12 | 60 | 162 |
Ingredients | Minutes | Calories |
Prep | Cook | Servings |
15 min | 45 min | 12 |
1 1/2 cup | Quinoa flakes, organic (or rolled buckwheat flakes available at amazon.ca) |
1 cup | Sunflower seeds |
1/2 cup | Pumpkin seeds (pepitas) (or almonds) |
1/2 cup | Flaxseeds |
1/4 cup | Psyllium seed husk (if using psyllium seed powder reduce to 3 tbsp. Available at amazon.ca) |
2 tbsp | Chia seeds, ground |
1 tsp | Turmeric, ground |
1 tsp | Ginger, ground |
1 tsp | Sea Salt |
3 tbsp | Coconut oil (melted, divided) |
1 tbsp | Coconut syrup/nectar (available at Marty's) |
1 1/2 cup | Water, filtered |
Grease a 9 x 5 inch loaf pan with 1 tsp coconut oil.
In a large bowl combine all the dry ingredients stirring well.
In a separate bowl, whisk together the remaining coconut oil, coconut nectar and water. Add this to the dry ingredients and mix well. You should end up with a very thick dough.
Transfer dough to the loaf pan and press very firmly to prevent a crumbly loaf.
Let sit on the counter for at least 2 hours or overnight, covered with a kitchen towel. The bread is ready to bake when it retains its shape but pulls away slightly from the edge of the pan.
Preheat oven to 350 F.
Place the pan on middle rack in oven and bake for 20 minutes.
Remove the bread from pan and place it upside down directely on the rack in the oven.
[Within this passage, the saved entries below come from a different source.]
-- ==== Sys2Proof/Syntax.lean ====
section
/-!
DEFINITION. The instructions of the Skelah 62 and the events of its other agents: one constructor of `Instr` for each
row of the opcode table. Operand fields are typed (R90, R95, R96); immediates whose range a form restricts are checked
by WellFormed.
-/

namespace Sys2Proof

/-! ## Operand types -/

/-- x0 … x31 (R9). -/
abbrev XReg := Fin 32
/-- v0 … v31 (R9). -/
abbrev VReg := Fin 32
/-- c0 … c15 (R9). -/
abbrev CReg := Fin 16
/-- p0 … p7 (R9). -/
abbrev PReg := Fin 8
/-- t0 … t7 (R9). -/
abbrev TReg := Fin 8
/-- The narrow accumulator slots a0 … a7 (R19). -/
abbrev NAcc := Fin 8
/-- The wide accumulator slots a8 … a11, counted from 0 (R19). -/
abbrev WAcc := Fin 4
/-- First register of an x pair, at most x30 (R96). -/
abbrev XPair := Fin 31
/-- First register of an x quad, at most x28 (R96). -/
abbrev XQuad := Fin 29
/-- First register of a c pair, at most c14 (R96). -/
abbrev CPair := Fin 15
/-- A 32-bit immediate (R94). -/
abbrev Imm := BitVec 32
/-- A scope code 0 … 10 (R94, form SC). -/
abbrev ScopeCode := Fin 11

/-- The fields every instruction carries (R88): guard, switch marker and hints. -/
structure Ctl where
  /-- guard predicate index GP -/
  gp  : Fin 8
  /-- guard negate GN -/
  gn  : Bool
  /-- switch marker S -/
  s   : Bool
  /-- minimum core cycles before the next issue, DLY -/
  dly : Fin 8
  /-- operand reuse RU -/
  ru  : Fin 4
  /-- YLD -/
  yld : Bool
  /-- fetch-stop FS -/
  fs  : Bool
  deriving DecidableEq, Repr

/-- The element types Ti, codes 0x0 … 0x7 (R95). -/
inductive IType where
  | s8 | s16 | s32 | s64 | z8 | z16 | z32 | z64
  deriving DecidableEq, Repr

/-- The element types Tf, codes 0x8 … 0xA (R95). -/
inductive FType where
  | f32 | bf16 | f16
  deriving DecidableEq, Repr

/-- The element types Tv, codes 0x0 … 0xA (R95). -/
inductive VType where
  | int (t : IType)
  | flt (t : FType)
  deriving DecidableEq, Repr

/-- All sixteen element types, Ta (R95). -/
inductive EType where
  | s8 | s16 | s32 | s64 | z8 | z16 | z32 | z64 | f32 | bf16 | f16 | e4m3 | e5m2 | e2m1 | s4 | e3m5
  deriving DecidableEq, Repr

/-- The packing modes of a coordinate register (R37). -/
inductive Pack where
  /-- one 64-bit coordinate -/
  | one
  /-- two 32-bit coordinates -/
  | two
  /-- four 16-bit coordinates -/
  | four
  deriving DecidableEq, Repr

/-- The rounding modes RM of R12. -/
inductive RMode where
  | rne | rtz | rdn | rup | rna
  deriving DecidableEq, Repr

/-- The rounding selector of form RO (R94): `frm` or a mode of its own. -/
inductive RSel where
  | frm
  | mode (r : RMode)
  deriving DecidableEq, Repr

/-- The conditions of an integer compare (R90). -/
inductive ICond where
  | eq | ne | lt | le | gt | ge
  deriving DecidableEq, Repr

/-- The conditions of a floating-point compare (R90). -/
inductive FCond where
  | eq | ne | lt | le | gt | ge | ord | uno
  deriving DecidableEq, Repr

/-- The conditions of a bit test or a capability equality (R98). -/
inductive EqCond where
  | eq | ne
  deriving DecidableEq, Repr

/-- The predicate logic of `setp` (R117). -/
inductive PLogic where
  | and | or | xor | andn | orn | xnor
  deriving DecidableEq, Repr

/-- The three forms of `li` (R113). -/
inductive LiForm where
  | sext
  | zext
  | upper (a : XReg)
  deriving DecidableEq, Repr

/-- The operations of `amo` (R90, R145). -/
inductive AmoOp where
  | add | and | or | xor | min | max | swap
  deriving DecidableEq, Repr

/-- The kinds of `vred` (R162). -/
inductive RedKind where
  | sum | min | max
  deriving DecidableEq, Repr
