-- ==== Sys2Proof/WellFormed.lean ====
section
/-!
DEFINITION. The checks an instruction term must pass to have an encoding: the guard rule of R91 and the ranges that the
immediate forms of R94 and the instruction chapters set. Every other range is already in the operand types.
-/

namespace Sys2Proof

/-- Width in bits of an integer type (R95). -/
def IType.width : IType → Nat
  | .s8 => 8 | .z8 => 8 | .s16 => 16 | .z16 => 16 | .s32 => 32 | .z32 => 32 | .s64 => 64 | .z64 => 64

/-- Whether an integer type is signed (R95). -/
def IType.signed : IType → Bool
  | .s8 => true | .s16 => true | .s32 => true | .s64 => true
  | .z8 => false | .z16 => false | .z32 => false | .z64 => false

/-- Width in bits of a float type of Tf (R95). -/
def FType.width : FType → Nat
  | .f32 => 32 | .bf16 => 16 | .f16 => 16

/-- Width in bits of a type of Tv (R95). -/
def VType.width : VType → Nat
  | .int t => t.width
  | .flt t => t.width

/-- An assigned format code of R30. -/
def fmtAssigned (f : Nat) : Bool :=
  f ≤ 0x09 || (0x10 ≤ f && f ≤ 0x16) || f == 0x20 || f == 0x21

/-- No guard: GP = GN = 0, as R91 asks of the opcodes that forbid one. -/
def Ctl.noGuard (g : Ctl) : Bool := g.gp == 0 && g.gn == false

/-- Form CPM with the restrictions of R133. -/
def cpmOk (imm : Imm) : Bool :=
  let v := imm.toNat
  let f := v / 2 ^ 20 % 256
  let fmt := v / 2 ^ 28 % 2 == 1
  let hints := v / 2 ^ 29 % 2 == 1
  v / 2 ^ 30 == 0 && !(fmt && hints) && (!fmt || fmtAssigned f) && (fmt || hints || f == 0)

/-- The selectors of the x form of `cget` (R135). -/
def cgetXOk (s : BitVec 8) : Bool := s.toNat ≤ 0x13 || (0x20 ≤ s.toNat && s.toNat ≤ 0x27)

/-- The selectors of the p form of `cget` (R135). -/
def cgetPOk (s : BitVec 8) : Bool := s.toNat ≤ 0x03 || (0x10 ≤ s.toNat && s.toNat ≤ 0x1D)

/-- Form VI (R94): an immediate element at the width of its type. -/
def viOk (t : IType) (imm : Imm) : Bool :=
  let v := imm.toNat
  match t with
  | .s8 => v < 2 ^ 7 || 2 ^ 32 - 2 ^ 7 ≤ v
  | .s16 => v < 2 ^ 15 || 2 ^ 32 - 2 ^ 15 ≤ v
  | .z8 => v < 2 ^ 8
  | .z16 => v < 2 ^ 16
  | .s32 => true
  | .s64 => true
  | .z32 => true
  | .z64 => true

/-- The pattern of the immediate `vperm` (R164), for elements of width `w`. -/
def vpermOk (w : Nat) (imm : Imm) : Bool :=
  let v := imm.toNat
  let kind := v % 16
  let m := v / 256 % 256
  v / 16 % 16 == 0 && v / 65536 == 0 && kind ≤ 4 && ((kind == 0 || kind == 3 || kind == 4) || m < 512 / w)

/-- Whether a type is one of 0x0 … 0xA. -/
def EType.isV : EType → Bool
  | .e4m3 => false | .e5m2 => false | .e2m1 => false | .s4 => false | .e3m5 => false
  | .s8 => true | .s16 => true | .s32 => true | .s64 => true | .z8 => true | .z16 => true | .z32 => true
  | .z64 => true | .f32 => true | .bf16 => true | .f16 => true

/-- Whether a type is one of f32, bf16 and f16. -/
def EType.isF (t : EType) : Bool := t == .f32 || t == .bf16 || t == .f16

/-- Whether a type is one of e4m3, e5m2 and e2m1. -/
def EType.isSmallF (t : EType) : Bool := t == .e4m3 || t == .e5m2 || t == .e2m1

/-- The conversions of R159: destination, source. -/
def vcvtOk (td ts : EType) : Bool :=
  (ts.isV && td.isV) || (ts.isF && td.isSmallF) || (ts == .f32 && td == .e3m5) || (ts.isSmallF && td.isF)
    || (ts == .e3m5 && td == .f32) || (ts == .s8 && td == .s4) || (ts == .s4 && td == .s8)

/-- The term has an encoding: R91 for the opcodes that forbid a guard, and the value ranges of R94, R110, R114, R124,
R133 … R135, R154, R159, R164 and R211. Constructors not named have no restriction beyond their operand types. -/
def WellFormed : Instr → Bool
  | .shlImm _ t _ _ n => n.val < t.width
  | .shrImm _ t _ _ n => n.val < t.width
  | .sarImm _ t _ _ n => n.val < t.width
  | .movXFromLane _ t _ _ l => l.val < 512 / t.width
  | .movLaneFromX _ t _ _ l => l.val < 512 / t.width
  | .loopRegister g _ d => g.noGuard && d.toNat != 0
  | .loopImmediate g _ d => g.noGuard && d.toNat != 0
  | .cperm _ _ _ imm => cpmOk imm
  | .cseal _ _ _ _ t => 0x10 ≤ t.toNat
  | .cunseal _ _ _ _ t => 0x10 ≤ t.toNat
  | .cgetX _ _ _ s => cgetXOk s
  | .cgetP _ _ _ s => cgetPOk s
  | .vcvt _ td ts _ _ _ => vcvtOk td ts
  | .vpermImmediate _ t _ _ imm => vpermOk t.width imm
  | .vaddIntVi _ t _ _ imm => viOk t imm
  | .vsubIntVi _ t _ _ imm => viOk t imm
  | .vmulIntVi _ t _ _ imm => viOk t imm
  | .vminIntVi _ t _ _ imm => viOk t imm
  | .vmaxIntVi _ t _ _ imm => viOk t imm
  | .mchain g => g.noGuard
  | .mend g => g.noGuard
  | .rdecImmediate _ _ n => n.toNat != 0
  | .commit g => g.noGuard
  | .retire g => g.noGuard
  | .cret g => g.noGuard
  | .tretResume g => g.noGuard
  | .tretSkip g => g.noGuard
  | .tretEnd g => g.noGuard
  | _ => true

end Sys2Proof
end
Bake for another 25 minutes. The bread is done when it sounds hollow when tapped.
Let cool on a wire rack before slicing.
Makes one 9 x 5 inch loaf (12 slices) Will keep for up to 5 days in an airtight container in the fridge. Can also be sliced and frozen (with parchment between the slices) for up to 3 months.
Preparation time does not include bread proofing for a minimum of 2 hours to overnight.